## Task item
Reading the data below, count the lines that carry the string "exact". Give nothing but the count.

○ ○ ○ ○ ○

/-! ## What a strand waits on -/

theorem counted_prodsFired (v : Task) : (counted s cl).prodsFired (countTask s cl v) = s.prodsFired v := by
  have hv := sameWork_countTask (s := s) (cl := cl) v
  unfold State.prodsFired
  rw [hv.prods]
  refine congrArg (v.prods.all ·) (funext fun p => counted_any fun x => ?_)
  have hx := sameWork_countTask (s := s) (cl := cl) x
  rw [hx.tid, hx.fired, hx.regid, hv.regid]
  rfl

theorem counted_textOf (t : Strand) : (counted s cl).textOf t = s.textOf t := by
  unfold State.textOf
  rw [counted_task?]
  cases s.task? t.task with
  | none => rfl
  | some v =>
    have hv := sameWork_countTask (s := s) (cl := cl) v
    exact Prod.ext hv.textBase hv.textEnd

theorem counted_groupWaits (c : Nat) (n : Fin 4) (k : Ctr) (g : List Instr) :
    (counted s cl).groupWaits c n k g = s.groupWaits c n k g := by
  have hstrand : (counted s cl).strand c n = s.strand c n := rfl
  have hcore : (counted s cl).core c = s.core c := rfl
  unfold State.groupWaits
  rw [hstrand, hcore]
  dsimp only
  rw [counted_task?]
  cases s.task? (s.strand c n).task with
  | none => rfl
  | some v => simp only [Option.map_some, counted_prodsFired]

theorem counted_waitsOn (c : Nat) (n : Fin 4) (k : Ctr) : (counted s cl).waitsOn c n k = s.waitsOn c n k := by
  have hstrand : (counted s cl).strand c n = s.strand c n := rfl
  have hcore : (counted s cl).core c = s.core c := rfl
  unfold State.waitsOn
  simp only [hstrand, hcore, counted_textOf, counted_groupWaits]

theorem counted_strandWaits (c : Nat) (n : Fin 4) : (counted s cl).strandWaits c n = s.strandWaits c n := by
  unfold State.strandWaits
  simp only [counted_waitsOn]

/-! ## The strands of a gang -/

theorem counted_gangStrands (g : Gang) : (counted s cl).gangStrands g = s.gangStrands g := by
  unfold State.gangStrands
  refine congrArg (List.flatMap · g.tasks) (funext fun key => ?_)
  rw [counted_task?]
  cases s.task? key with
  | none => rfl
  | some v =>
    simp only [Option.map_some, (sameWork_countTask v).core]
    rfl

theorem counted_gangPassed (g : Gang) : (counted s cl).gangPassed g = s.gangPassed g := by
  unfold State.gangPassed
  rw [counted_gangStrands]
  rfl

theorem counted_gangCluster (g : Gang) : (counted s cl).gangCluster g = s.gangCluster g := by
  unfold State.gangCluster
  cases g.tasks.head? with
  | none => rfl
  | some key =>
    simp only [Option.bind_some, counted_task?, Option.map_map]
    refine congrArg (Option.map · (s.task? key)) (funext fun v => (sameWork_countTask v).cluster)

end

end Sys2Proof.Machine
end

section
/-! PROOFS. A gang that is still is found still, and one of which a strand does not wait is not (R276) (O39). -/

namespace Sys2Proof.Machine

open Sys2Proof.Claims

/-- No task of the gang does anything but wait for a bound one of it, run or end, and no producer of one outside it runs or waits. -/
def TasksStill (s : State) (g : Gang) : Prop :=
  ∀ v ∈ s.tasks, v.key ∈ g.tasks → v.st ∈ [.dependent, .running, .draining, .ended] ∧
    ∀ id ∈ v.prods, ∀ x ∈ s.tasks, x.tid = id → s.contextOf x.regid = s.contextOf v.regid → x.st = .ended ∨ x.key ∈ g.tasks

/-- The cores of the tasks of a gang. -/
def gangCores (s : State) (g : Gang) : List Nat := s.tasks.filterMap fun v => if v.key ∈ g.tasks then some v.core else none

/-- No command, handler, delivery or collective of the gang is under way. -/
def CoresStill (s : State) (g : Gang) : Prop :=
  ∀ c ∈ gangCores s g, (∀ x ∈ (s.core c).sq, x.task ∉ g.tasks) ∧ (s.core c).pending = [] ∧ (s.core c).ingress = [] ∧
    (∀ a ∈ (s.core c).arming, a.task ∉ g.tasks) ∧ ∀ n, (s.strand c n).handler = false

/-- The gang is still (R276). -/
def GangIsStill (s : State) (g : Gang) : Prop :=
  TasksStill s g ∧ (∃ v ∈ s.tasks, v.key ∈ g.tasks ∧ v.st ≠ .ended) ∧
    (∀ p ∈ s.gangStrands g, s.strandWaits p.1 p.2 = true) ∧ CoresStill s g ∧ s.colls = [] ∧ s.collDones = []

section
variable {s : State} {cl : Nat} {g : Gang}

theorem counted_task?_some {key : Nat} {t : Task} (h : (counted s cl).task? key = some t) :
    ∃ v ∈ s.tasks, v.key = key ∧ t = countTask s cl v := by
  rw [counted_task?] at h
  obtain ⟨v, hv, rfl⟩ := Option.map_eq_some_iff.mp h
  obtain ⟨hmem, hkey⟩ := State.task?_some hv
  exact ⟨v, hmem, hkey, rfl⟩

/-- The tasks of a gang. -/
theorem counted_gangTask {t : Task} (h : t ∈ g.tasks.filterMap (counted s cl).task?) :
    ∃ v ∈ s.tasks, v.key ∈ g.tasks ∧ t = countTask s cl v := by
  obtain ⟨key, hkey, ht⟩ := List.mem_filterMap.mp h
  obtain ⟨v, hv, rfl, rfl⟩ := counted_task?_some ht
  exact ⟨v, hv, hkey, rfl⟩

/-- A strand of a gang runs a task of it. -/
theorem State.gangStrands_task {p : Nat × Fin 4} (h : p ∈ s.gangStrands g) : (s.strand p.1 p.2).task ∈ g.tasks := by
  obtain ⟨key, hkey, hp⟩ := List.mem_flatMap.mp h
  cases ht : s.task? key with
  | none => simp [ht] at hp
  | some t =>
    simp only [ht, List.mem_map, Core.strandsOf, List.mem_filter, beq_iff_eq] at hp
    obtain ⟨n, ⟨-, hn⟩, rfl⟩ := hp
    exact hn.symm ▸ hkey

theorem TasksStill.outsideOf (h : TasksStill s g) {v : Task} (hv : v ∈ s.tasks) (hkey : v.key ∈ g.tasks) :
    (counted s cl).outsideOf g (countTask s cl v) = false := by
  have hsame := sameWork_countTask (s := s) (cl := cl) v
  unfold State.outsideOf
  rw [hsame.prods, List.any_eq_false]
  intro id hid
  rw [counted_any (q := fun x => x.tid == id && s.contextOf x.regid == s.contextOf v.regid && x.st != .ended && x.st != .dependent &&
    !g.tasks.contains x.key) fun x => ?_]
  · simp only [List.any_eq_true, not_exists, not_and, Bool.and_eq_true, beq_iff_eq, bne_iff_ne, Bool.not_eq_true', List.contains_eq_mem,
      decide_eq_false_iff_not, not_not]
    rintro x hx ⟨⟨⟨htid, hctx⟩, hended⟩, -⟩
    exact (((h v hv hkey).2 id hid x hx htid hctx).resolve_left hended)
  · have hx := sameWork_countTask (s := s) (cl := cl) x
    rw [hx.tid, hx.regid, hx.st, hx.key, hsame.regid]
    rfl

theorem TasksStill.outsideProducer (h : TasksStill s g) : (counted s cl).outsideProducer g = false := by
  unfold State.outsideProducer
  rw [counted_gangStrands, Bool.or_eq_false_iff, List.any_eq_false, List.any_eq_false]
  refine ⟨fun p hp hwaits => ?_, fun t ht hdep => ?_⟩
  · obtain ⟨-, hout⟩ := Bool.and_eq_true_iff.mp hwaits
    split at hout
    next t ht =>
      obtain ⟨v, hv, hkey, rfl⟩ := counted_task?_some ht
      have hgang : v.key ∈ g.tasks := by
        rw [hkey]
        exact State.gangStrands_task (s := s) hp
      exact absurd hout (by simp [h.outsideOf hv hgang])
    next => cases hout
  · obtain ⟨-, hout⟩ := Bool.and_eq_true_iff.mp hdep
    obtain ⟨v, hv, hgang, rfl⟩ := counted_gangTask ht
    exact absurd hout (by simp [h.outsideOf hv hgang])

○ ○ ○ ○ ○

## Finished task
8